5. Why Your FastAPI Project Needs an AI Copilot (and How to Prompt It Right)
This piece explores how to integrate generative AI into FastAPI workflows for tasks like debugging, test generation, and logic refactoring. It emphasizes prompt design, highlighting the need for clear context and iteration, and reminds developers to critically assess AI outputs rather than using them blindly.
Repositories & Tools
1. ChatRWKV is an RWKV-powered (100% RNN) language model that works like ChatGPT.
2. DGM is a self-improving system that iteratively modifies its own code and empirically validates each change using coding benchmarks.
Top Papers of The Week
1. AlphaOne: Reasoning Models Thinking Slow and Fast at Test Time
This paper presents AlphaOne, a test-time modulation framework that lets language models dynamically shift between slow and fast reasoning. It introduces a concept called the “alpha moment,” controlled by a universal parameter α, that defines when the model transitions from slow to fast reasoning. This framework modifies the reasoning process by adjusting both the duration and structure of thought, making it possible to unify and extend prior methods with a more adaptable strategy for handling complex reasoning tasks.
2. Unsupervised Elicitation of Language Models
This paper proposes Internal Coherence Maximization (ICM), which fine-tunes pre-trained models on their own generated labels without using any provided labels. The ICM algorithm follows an iterative three-step process: (a) the system samples a new unlabeled example from the dataset for potential inclusion, (b) it determines the optimal label for this example while simultaneously resolving any logical inconsistencies, and © the algorithm evaluates whether to accept this new labeled example based on the scoring function.
3. OThink-R1: Intrinsic Fast/Slow Thinking Mode Switching for Over-Reasoning Mitigation
Researchers have developed OThink-R1, a new approach that enables LRMs to switch between fast and slow thinking smartly.
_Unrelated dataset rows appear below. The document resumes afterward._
-- ==== Sys2Proof/Machine/Scheduler.lean ====
section
/-! DEFINITION. The tile schedulers (chapter 18): host queues and the sump, gates, placement, staging and residency, work items,
completion, pre-emption and restoration. -/
namespace Sys2Proof.Machine

/-! ## Gate semaphores and partitions (R364, R370) -/

/-- GATE_SIG (R364): ignored for a tile outside the partition or not enabled at shipment. -/
def execGateSig (p : PartNo) (v : Word) (s : State) : Host.Outcome State Fault Refusal :=
  let g := gateOf v.toNat
  .next (if s.window p && s.gateTile p g.1 then s.raiseGate g else s)

/-- GATE_INIT (R364). -/
def execGateInit (p : PartNo) (v : Word) (s : State) : Host.Outcome State Fault Refusal :=
  let g := gateOf v.toNat
  .next (if s.window p && s.gateTile p g.1 then s.setGate g.1 g.2.1 (BitVec.ofNat 32 g.2.2) else s)

/-- A partition is created (R364, R440): not one that exists, nor of tiles that another holds (log 48). -/
def execPartitionCreate (p : PartNo) (tiles : BitVec 1152) (s : State) : Host.Outcome State Fault Refusal :=
  if (s.part p).created || (vlist s.parts).any fun q => q.created && decide (q.tiles &&& tiles ≠ 0) then .next s
  else
    let s1 := (s.setPart p (Part.withTiles tiles)).zeroGates tiles
    .next ((s1.part p).tileList.foldl State.onIdle s1)

/-! ## Host queues (R366, R368) -/

/-- The entries of a queue's ring. -/
def Queue.size (q : Queue) : Nat := q.sizeM1 + 1

/-- Change a host queue. -/
def Part.mapQueue (p : Part) (k : Nat) (f : Queue → Queue) : Part := { p with queues := vset p.queues k (f (vget p.queues k)) }

/-- A write of QTAIL (R366): entries become available, or the queue stops with QERR, until one after QERR is clear sets it going again. -/
def Queue.setTail (q : Queue) (v : Word) : Queue :=
  let t := v.setWidth 32
  let beyond := decide (q.size < (t - q.head).toNat)
  { q with tail := t, err := q.err || beyond, stopped := beyond || (q.err && q.stopped) }

/-- QTAIL (R366). -/
def execQtail (p : PartNo) (q : Fin 64) (v : Word) (s : State) : Host.Outcome State Fault Refusal :=
  if s.window p then .next (s.setPart p ((s.part p).mapQueue q.val fun x => x.setTail v)) else .next s

/-- Whether a queue has an entry ready for a die. -/
def Queue.ready (q : Queue) (die : Nat) : Bool :=
  q.en && !q.err && !q.stopped && decide (q.die = die) && q.tail ≠ q.head

/-- The queue of a partition that is served next for a die (R368). -/
def Part.nextQueue (p : Part) (die : Nat) : Option Nat :=
  if !p.created || !p.enable then none
  else ((List.range 64).map fun k => (vget p.queueTurn die + k) % 64).find? fun k => (vget p.queues k).ready die

/-- The partition and queue that a die's pool serves next (R368). -/
def State.nextEntry (s : State) (die : Nat) : Option (PartNo × Nat) :=
  ((List.range 16).map fun k => (Fin.ofNat 16 (vget s.turnPart die + k) : PartNo)).findSome? fun p =>
    ((s.part p).nextQueue die).map fun q => (p, q)

/-- Whether a die's pool takes host entries (R368). -/
def State.takesHost (s : State) (die : Nat) : Bool :=
  decide (32 < s.poolFree die) && (s.hostSumped die || (s.die die).sump.isEmpty)

/-- The pool of the acting tile's die takes a host entry (R363, R366, R368). -/
def execLaunchAccept (s : State) : Host.Outcome State Fault Refusal :=
  let d := s.myDie
  match (if s.takesHost d then s.nextEntry d else none) with
  | none => .next s
  | some (p, k) =>
    let q := vget (s.part p).queues k
    let at_ := q.base + 0x140 * (q.head.toNat % q.size)
    let s1 := (s.noteRead p at_ 0x140).enterPool d p none false (s.privBytes p at_ 0x140)
    let part := (s1.part p).mapQueue k fun x => { x with head := x.head + 1 }
    .next { s1.setPart p { part with queueTurn := vset part.queueTurn d ((k + 1) % 64) } with
      turnPart := vset s1.turnPart d ((p.val + 1) % 16) }

/-- The oldest sump entry of the acting tile's die moves into its pool (R368). -/
def execSumpAdmit (s : State) : Host.Outcome State Fault Refusal :=
  let d := s.myDie
  match (s.die d).sump with
  | c :: rest =>
    if decide (1 ≤ s.poolFree d) && !s.hostSumped d then
      .next ((s.setDie d { s.die d with sump := rest }).enterPool d c.part (some c.tile) true c.record)
    else .next s
  | [] => .next s

/-- A write of HSUMP_DONE (R447): the host has consumed entries of its sump ring. -/
def State.hsumpDone (s : State) (d : Nat) (v : Word) : State :=
  s.setDie d { s.die d with hostSump := (s.die d).hostSump.drop (v.toNat % 2 ^ 24) }

/-- HSUMP_DONE (R447). -/
def execHsumpDone (d : DieNo) (v : Word) (s : State) : Host.Outcome State Fault Refusal :=
  .next (if s.hostUp then s.hsumpDone d.val v else s)

/-! ## Eligibility (R365) -/

/-- Whether one launch comes before another: higher PRIO, then arrival (R365, R369, R371). -/
def Launch.before (a b : Launch) : Bool :=
  if a.record.prio ≠ b.record.prio then decide (b.record.prio < a.record.prio) else decide (a.order < b.order)

/-- Insertion into launches in their order. -/
def insertLaunch (l : Launch) : List Launch → List Launch
  | [] => [l]
  | x :: xs => if l.before x then l :: x :: xs else x :: insertLaunch l xs

/-- Launches in their order. -/
def sortLaunches (ls : List Launch) : List Launch := ls.foldl (fun acc l => insertLaunch l acc) []

/-- Whether every gate of a launch holds its count, the counts of gates that name one semaphore added (R365). -/
def State.gatesHold (s : State) (l : Launch) : Bool :=
  l.record.gates.all fun g =>
    let need := (l.record.gates.filter fun h => h.1 = g.1 && h.2.1 = g.2.1).foldl (fun n h => n + h.2.2) 0
    decide (need ≤ (s.gate g.1 g.2.1).toNat)

/-- The gates of a launch lowered by their counts. -/
def State.lowerGates (s : State) (l : Launch) : State :=
  l.record.gates.foldl (fun st g => st.setGate g.1 g.2.1 (BitVec.ofNat 32 ((st.gate g.1 g.2.1).toNat - g.2.2))) s

/-- Every waiting entry whose gates hold becomes eligible, tested one at a time in order (R365). -/
def execLaunchEligible (s : State) : Host.Outcome State Fault Refusal :=
  .next ((sortLaunches (s.launches.filter fun (l : Launch) => !l.eligible && l.ending.isNone)).foldl (fun st l =>
    if st.gatesHold l then (st.lowerGates l).mapLaunch l.id fun x => { x with eligible := true } else st) s)

/-! ## Placement (R370 to R372, R383) -/

/-- Whether a rank is saved. -/
def RankPlace.isSaved : RankPlace → Bool
  | .saved _ => true
  | _ => false

/-- Whether a rank neither stands on a tile nor is on its way. -/
def RankPlace.away : RankPlace → Bool
  | .saved _ | .gone _ | .lost => true
  | _ => false

/-- Whether a gang is saved as a whole (R383). -/
def Gang.isSaved (g : Gang) : Bool := g.ranks.any RankPlace.isSaved && g.ranks.all RankPlace.away

/-- Whether a gang stands on its tiles: each rank running, or ended (R378). -/
def Gang.isResident (g : Gang) : Bool :=
  g.ranks.any (fun r => match r with | .onTile _ => true | _ => false) &&
  g.ranks.all fun r => match r with | .onTile _ | .ended _ | .gone _ | .lost => true | _ => false

/-- The ranks of a gang that are saved. -/
def Gang.savedRanks (g : Gang) : Nat := (g.ranks.filter RankPlace.isSaved).length

/-- What a launch would place next: a saved gang that no PREEMPT holds, or a new gang; with the tiles it takes. -/
def Launch.nextToPlace (l : Launch) : Option (Option Gang × Nat) :=
  if l.ending.isSome || !l.eligible then none
  else match l.gangs.find? fun (g : Gang) => g.isSaved && !(l.heldPreempt && g.asked) with
    | some g => some (some g, g.savedRanks)
    | none => if l.nextGang < l.record.gangCount then some (none, l.record.gangTiles) else none

/-- Whether a tile is held by a gang some of whose runs still stand (R42). -/
def State.heldByGang (s : State) (t : TileNo) : Bool :=
  s.launches.any fun (l : Launch) => l.gangs.any fun (g : Gang) => g.ranks.contains (.ended t)

/-- Whether a reset of a tile or of its die is under way (R433). -/
def State.tileDown (s : State) (t : TileNo) : Bool :=
  s.dieDown (dieOf t) || (s.gallery.resetBusy && decide (bitsNat s.gallery.resetWord 63 60 = 1 ∧ bitsNat s.gallery.resetWord 47 32 = t.val))

/-- Whether a tile may take a run now: idle, usable, not being reset, its die not halted (R370, R376, R433, R453). -/
def State.takesRun (s : State) (t : TileNo) : Bool :=
  (s.tile t).idle && !s.tileDown t && s.usable t && !(s.die (dieOf t)).halted && !s.heldByGang t

/-- The idle tiles of a launch's tile set that a level may use. -/
def State.freeTiles (s : State) (l : Launch) (barred : List TileNo) : List TileNo :=
  (s.tileSet l.part l.record.dieMask).filter fun t => s.takesRun t && !barred.contains t

/-- The first `k` tiles from a cursor on, wrapping (R370). -/
def takeFrom (cursor k : Nat) (ts : List TileNo) : List TileNo :=
  ((ts.filter fun (t : TileNo) => decide (cursor ≤ t.val)) ++ ts.filter fun (t : TileNo) => decide (t.val < cursor)).take k

/-- A placement to be made: a launch, a saved gang or none for the next one, and the tiles. -/
structure Placement where
  launch : Launch
  gang : Option Gang
  tiles : List TileNo
  deriving DecidableEq, Repr, Inhabited

/-- The placement to be made among launches in their order (R371): an entry that lacks tiles bars its level, and its tile set
to the levels below. -/
def State.placeIn (s : State) : List Launch → Nat → Bool → List TileNo → List TileNo → Option Placement
  | [], _, _, _, _ => none
  | l :: rest, prio, blocked, barred, level =>
    let same := decide (l.record.prio = prio)
    let blocked1 := same && blocked
    let barred1 := if same then barred else barred ++ level
    let level1 := if same then level else []
    match l.nextToPlace with
    | none => s.placeIn rest l.record.prio blocked1 barred1 level1
    | some (g, k) =>
      if blocked1 then s.placeIn rest l.record.prio true barred1 level1
      else
        let free := s.freeTiles l barred1
        if k ≤ free.length then
          some { launch := l, gang := g, tiles := takeFrom (vget (s.part l.part).cursors l.record.prio) k free }
        else s.placeIn rest l.record.prio true barred1 (level1 ++ s.tileSet l.part l.record.dieMask)

/-- The launches of a die's pool in their order. -/
def State.poolOf (s : State) (d : Nat) : List Launch := sortLaunches (s.launches.filter fun (l : Launch) => l.die.val = d)

/-- The next placement of a die's pool. -/
def State.nextPlacement (s : State) (d : Nat) : Option Placement := s.placeIn (s.poolOf d) 8 false [] []

/-- The cursor of a level moves past the last tile taken (R370). -/
def State.moveCursor (s : State) (p : PartNo) (prio : Nat) (ts : List TileNo) : State :=
  match ts.getLast? with
  | none => s
  | some t => s.setPart p { s.part p with cursors := vset (s.part p).cursors prio ((t.val + 1) % 1152) }

/-- The run of a rank as placed (R40 to R44). -/
def Launch.run (l : Launch) (gang rank : Nat) : Run :=
  let r := l.record
  { launch := l.id, gang := gang, rank := rank, gangTiles := r.gangTiles, items := r.runItems, item := 0, wid := r.wid gang rank 0,
    mailbox := r.mailbox, img := l.img.getD default, part := l.part, tag := r.tag, staged := 0, resident := false,
    started := false, itemEnded := false, doneItems := 0, sc := 0, drained := false, gate := none, retrace := false, killed := false }

/-- When a slice that begins now ends (R378); 0 without a slice. -/
def State.sliceFrom (s : State) (slice : Nat) : Nat := if slice = 0 then 0 else s.ns + 1024 * slice

/-- A gang placed on tiles in ascending rank (R370). -/
def State.placeGang (s : State) (l : Launch) (ts : List TileNo) : State :=
  let n := l.nextGang
  let g : Gang :=
    { index := n, ranks := ts.map RankPlace.onTile, since := s.ns, residentAt := none, sliceEnd := s.sliceFrom l.record.slice, paused := none,
      expired := false, ordered := false, asked := false }
  let s1 := ((List.range ts.length).zip ts).foldl (fun (st : State) p =>
    st.setTile p.2 { (st.tile p.2).mapPriv (fun x => { x with ctxState := 0b11 }) with
      run := some (l.run n p.1), clock := max (st.tile p.2).clock st.wall }) s
  (s1.mapLaunch l.id fun x => { x with nextGang := n + 1, gangs := x.gangs ++ [g] }).moveCursor l.part l.record.prio ts

/-- A launch whose tile set has shrunk below its gang's tiles, gangs still being to place, new or saved (18 Table 18.4). -/
def State.starved (s : State) (d : Nat) : Option Launch :=
  (s.poolOf d).find? fun (l : Launch) => l.ending.isNone &&
    (decide (l.nextGang < l.record.gangCount) || l.gangs.any fun (g : Gang) => g.isSaved) &&
    decide ((s.tileSet l.part l.record.dieMask).length < l.record.gangTiles)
By analyzing reasoning patterns, they identified which steps are essential and which are redundant. With help from another model acting as a judge, they trained LRMs to adapt their reasoning style based on task complexity. Their method reduces unnecessary reasoning by over 23% without losing accuracy.
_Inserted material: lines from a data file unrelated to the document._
-- ==== Sys2Proof/Safety.lean ====
section
/-! DEFINITION. The vocabulary of the statements: what counts as a run that goes on, when an operation issues with nothing in its way,
and where its result is found. -/
namespace Sys2Proof.Machine

/-- A step that ends in a next state. -/
def State.goesOn (s : State) : Prop := ∃ t, step s = .next t

/-! ## An operation that issues alone -/

/-- The issue of an operation that is named alone: in the slot and with the extension value of the state. -/
def State.sole (s : State) (i : Instr) : Issue :=
  { slot := s.curSlot, op := i, ext := s.curExt, first := true, latch := zeroVoid, stepBy := zeroVoid }

/-- What its operands read, by role (R52, R65). -/
def State.operands (s : State) (i : Instr) : List (Role × Val) := (readSources (s.sole i) (s.sole i).sources s.me).1

/-- The acting tile after the pops of its operands (R65). -/
def State.popped (s : State) (i : Instr) : Tile := (readSources (s.sole i) (s.sole i).sources s.me).2.1

/-- What the operation has at its issue. -/
def State.env (s : State) (i : Instr) : Env :=
  mkEnv (aloneBatch i (slotSem i) s) s.me.ctx.cycle true (s.sole i) (s.operands i)

/-- The operation is on: its guard lets it be, and the iteration condition of its bundle holds (R57, R123). -/
def State.on (s : State) (i : Instr) : Prop := opOn s.curHdr s.me.ctx i = true

/-- Every check that an issue passes before it takes effect: the word checks, no issue-time cause of its bundle or its own, nothing to wait for
(R143, R156, R157, R345). -/
def State.unhindered (s : State) (i : Instr) : Prop :=
  i.wordFault s.curExt.isSome = none ∧ boundCands s.me s.curHdr = [] ∧ (checkAll (aloneBatch i (slotSem i) s) s).cands = [] ∧
  (checkAll (aloneBatch i (slotSem i) s) s).short = []

/-- Nothing else happens at the tile in the clock period of the issue: no replay (R32), no launch gate or stream leg to publish,
or trace record of a start to make again (R315, R455), no upset copy (R208, R340), no stuck bit (24 R479), nothing put off, no result, command or
semaphore change that falls due, and no checker's copy of a command late (R170). -/
def State.steady (s : State) : Prop :=
  s.me.inp.replays = [] ∧ s.me.run.bind Run.gate = none ∧ (s.me.run.map Run.retrace).getD false = false ∧
  s.me.survey.waits.read = none ∧ s.me.survey.waits.write = none ∧
  s.me.checker = none ∧ s.me.shadowCheck = none ∧ s.me.inp.stuck = [] ∧ s.me.dfr = Deferred.none ∧ (∀ e ∈ s.me.k.infl, s.me.k.cycle < e.last) ∧
  (∀ e ∈ s.me.priv.shadow.infl, s.me.priv.shadow.cycle < e.last) ∧ (∀ c ∈ s.me.eng.lag, s.me.k.cycle < c.cycle + 4 ∧ c.late = 0) ∧
  s.me.sems.pend = []

/-- As `steady`, with no matrix command in the queue (R242). -/
def State.calm (s : State) : Prop := s.steady ∧ s.me.mx.queue = []
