/-- R69, R118, R120, R143 (02, 05) and log entries 2 and 3: with a bundle of one word at the address of the next issue and nothing before it, a step issues
the operation that the word decodes to, as `exec` of that operation does, and everything of the tile that may act at once then does. A step
ends in a next state always, but for a stopped package, whose one fault it is. -/
def Obligations.StepRunsDecodedBundle : Prop :=
  (∀ (s : State) (t : TileNo) (rest : List (TileNo × Instr)) (a : Nat) (i : Instr), s.stopped = false → s.agenda = (t, .bundleIssue) :: rest →
    (∀ p ∈ s.phys, s.ns < p.1) → a % 4 = 0 →
    let s1 := { s with cur := t, agenda := rest }
    s1.kernelReady → s1.me.entryNeeded = false → s1.me.k.pos = Position.fresh a → s1.oneWord a i → s1.me.spad.anyPoison a 8 = false →
    boundCands s1.me s.curHdr = [] → s1.me.inp.upsets = [] → s1.me.priv.parked = false →
    ∃ u, exec i s1 = .next u ∧ exec .bundleIssue s1 = .next (u.settleEngines t) ∧ step s = .next (u.settleEngines t)) ∧
  (∀ (s : State) (t : TileNo) (rest : List (TileNo × Instr)) (a : Nat) (i : Instr), s.stopped = false → s.agenda = (t, .bundleIssue) :: rest →
    (∀ p ∈ s.phys, s.ns < p.1) → a % 4 = 0 →
    let s1 := { s with cur := t, agenda := rest }
    s1.handlerReady → s1.me.inp.upsets = [] → s1.me.priv.shadow.pos = Position.fresh a → s1.oneWord a i →
    ∃ u, exec i s1 = .next u ∧ ((∀ f, i ≠ .rft f) → step s = .next u.handlerEnd.containFault) ∧
      (∀ f, i = .rft f → step s = .next u.containFault)) ∧
  (∀ s : State, (∃ u, step s = .next u) ∨ (s.stopped = true ∧ step s = .fault .packageStopped))

/-- Tables 17.1 (17), 18.3 (18), 19.5 (19), 20.2 and 20.9 (20) and 22.1 (22): the values that the tables give for reset; and the reset state satisfies the
invariants of this file. -/
def Obligations.ResetValues : Prop :=
  (∀ t : TileNo, (State.reset.tile t).run = none ∧ (State.reset.tile t).priv.active = false ∧
    ({ State.reset with cur := t } : State).readCtl 0x118 = 3 ∧
    ∀ n ∈ [0x100, 0x101, 0x102, 0x103, 0x108, 0x110, 0x112, 0x119, 0x120, 0x121, 0x122, 0x123, 0x124, 0x130, 0x131, 0x138, 0x139, 0x13A, 0x13B,
      0x140, 0x148, 0x150, 0x151, 0x153, 0x154, 0x155, 0x157, 0x159, 0x15A, 0x15B, 0x15C, 0x15F, 0x160, 0x161, 0x163, 0x171, 0x172, 0x173, 0x174,
      0x175, 0x178, 0x179, 0x17A, 0x17B, 0x17C, 0x17D, 0x17E, 0x17F, 0x180, 0x181, 0x182, 0x183, 0x188, 0x189, 0x18A, 0x18B, 0x18C],
      ({ State.reset with cur := t } : State).readCtl n = 0) ∧
  (∀ p : PartNo, (State.reset.part p).fixedMhz = 1300 ∧ (State.reset.part p).modeSet = 0 ∧ (State.reset.part p).triage = false ∧
    (State.reset.part p).enable = false ∧ (State.reset.part p).minCoverage = 0) ∧
  (∀ d : DieNo, State.reset.windowRead .package (0x018 + 0x20 * d.val) = 512 ∧ State.reset.windowRead .package (0x000 + 0x20 * d.val) = 0 ∧
    State.reset.windowRead .package (0x008 + 0x20 * d.val) = 0 ∧ State.reset.windowRead .package (0x010 + 0x20 * d.val) = 0 ∧
    ∀ n ∈ [0x800, 0x808, 0x810], State.reset.windowRead .package (n + 0x40 * d.val) = 0) ∧
  State.reset.memoryForm ∧ State.reset.constantsFixed

/-- Log entry 5, the form that the model gives memories (no rule of the spec): every step keeps every memory of the package in its canonical
form, so that equal memories are equal data. -/
def Obligations.StepKeepsMemoryForm : Prop :=
  ∀ s t : State, s.memoryForm → step s = .next t → t.memoryForm

/-- R61, R63 (02): g0 stays true and VALID and m0 all lanes true and VALID at every tile, whatever the step: an issue, a handler entry, a rewind, a
restored image, a patch, a new work item or power-up. -/
def Obligations.StepKeepsConstants : Prop :=
  ∀ s t : State, s.constantsFixed → step s = .next t → t.constantsFixed

end
end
ExpertLongBench introduces a benchmark targeting domain-specific, expert-level tasks that require long-form outputs (5K+ tokens) across fields like medicine, law, and chemistry. It pairs these tasks with CLEAR, a structured checklist-based evaluation framework co-developed with experts, to enable more granular assessments. Results show that even leading models perform poorly (best F1 = 26.8%), underscoring the difficulty of aligning LLMs with expert standards in extended outputs.
Quick Links
1. Google is using a new AI model to forecast tropical cyclones and is working with the US National Hurricane Center (NHC) to test it. It says its new, experimental AI-based model for forecasting cyclones — also called typhoons or hurricanes when they reach a certain strength — can generate 50 scenarios for a storm’s possible track, size, and intensity up to 15 days in advance.